WHAT THE TASK ASKS: Using the records below, repeat exactly the lines from the one holding "def critical (t" through the one holding "spec/90_conflicts.md C2). -/", both ends included, and no others.
# # # # # # #
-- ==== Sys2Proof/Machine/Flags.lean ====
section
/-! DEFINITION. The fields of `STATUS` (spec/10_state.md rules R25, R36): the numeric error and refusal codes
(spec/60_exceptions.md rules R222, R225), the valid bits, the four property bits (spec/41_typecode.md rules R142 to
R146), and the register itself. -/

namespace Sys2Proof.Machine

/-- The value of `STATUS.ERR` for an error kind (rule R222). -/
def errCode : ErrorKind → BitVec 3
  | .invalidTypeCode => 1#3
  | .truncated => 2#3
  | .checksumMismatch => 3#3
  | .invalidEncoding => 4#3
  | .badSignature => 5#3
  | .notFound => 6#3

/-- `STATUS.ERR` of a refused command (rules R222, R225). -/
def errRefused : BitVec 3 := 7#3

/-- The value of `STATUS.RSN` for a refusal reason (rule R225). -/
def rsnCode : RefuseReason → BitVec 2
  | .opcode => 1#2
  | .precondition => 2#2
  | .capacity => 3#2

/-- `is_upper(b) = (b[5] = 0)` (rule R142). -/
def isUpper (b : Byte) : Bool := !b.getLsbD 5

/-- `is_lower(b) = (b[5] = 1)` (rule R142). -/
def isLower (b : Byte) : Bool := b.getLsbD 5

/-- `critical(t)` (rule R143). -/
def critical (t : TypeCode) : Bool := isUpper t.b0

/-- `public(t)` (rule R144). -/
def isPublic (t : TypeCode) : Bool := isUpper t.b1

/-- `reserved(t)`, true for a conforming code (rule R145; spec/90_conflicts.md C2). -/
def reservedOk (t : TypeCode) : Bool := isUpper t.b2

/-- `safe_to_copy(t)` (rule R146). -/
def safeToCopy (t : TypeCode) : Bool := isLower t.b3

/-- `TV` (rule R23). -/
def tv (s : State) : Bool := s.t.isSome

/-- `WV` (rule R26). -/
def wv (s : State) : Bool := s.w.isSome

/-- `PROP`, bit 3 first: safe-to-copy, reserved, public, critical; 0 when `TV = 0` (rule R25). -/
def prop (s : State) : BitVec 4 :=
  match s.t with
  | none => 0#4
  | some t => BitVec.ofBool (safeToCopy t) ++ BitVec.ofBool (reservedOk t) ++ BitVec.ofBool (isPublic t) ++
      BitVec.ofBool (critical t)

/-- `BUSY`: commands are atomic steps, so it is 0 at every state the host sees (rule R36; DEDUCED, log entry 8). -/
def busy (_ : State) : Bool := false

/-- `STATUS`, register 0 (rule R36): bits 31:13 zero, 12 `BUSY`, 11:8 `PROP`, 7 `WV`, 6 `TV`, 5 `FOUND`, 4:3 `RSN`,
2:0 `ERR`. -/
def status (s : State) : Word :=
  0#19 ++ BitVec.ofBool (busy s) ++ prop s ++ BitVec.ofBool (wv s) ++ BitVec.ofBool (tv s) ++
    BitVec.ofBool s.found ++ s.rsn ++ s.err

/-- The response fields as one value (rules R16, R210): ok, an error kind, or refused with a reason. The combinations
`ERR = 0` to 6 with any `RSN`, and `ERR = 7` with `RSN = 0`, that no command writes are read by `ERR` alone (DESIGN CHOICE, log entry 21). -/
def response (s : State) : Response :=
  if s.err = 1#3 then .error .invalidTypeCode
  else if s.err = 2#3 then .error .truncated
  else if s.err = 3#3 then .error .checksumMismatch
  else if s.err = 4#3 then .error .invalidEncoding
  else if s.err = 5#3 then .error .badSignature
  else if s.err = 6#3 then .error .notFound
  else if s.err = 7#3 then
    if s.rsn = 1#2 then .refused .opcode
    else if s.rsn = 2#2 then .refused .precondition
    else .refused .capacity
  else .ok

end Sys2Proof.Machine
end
# # # # # # #
SOLUTION TO THE PROBLEM:
def critical (t : TypeCode) : Bool := isUpper t.b0

/-- `public(t)` (rule R144). -/
def isPublic (t : TypeCode) : Bool := isUpper t.b1

/-- `reserved(t)`, true for a conforming code (rule R145; spec/90_conflicts.md C2). -/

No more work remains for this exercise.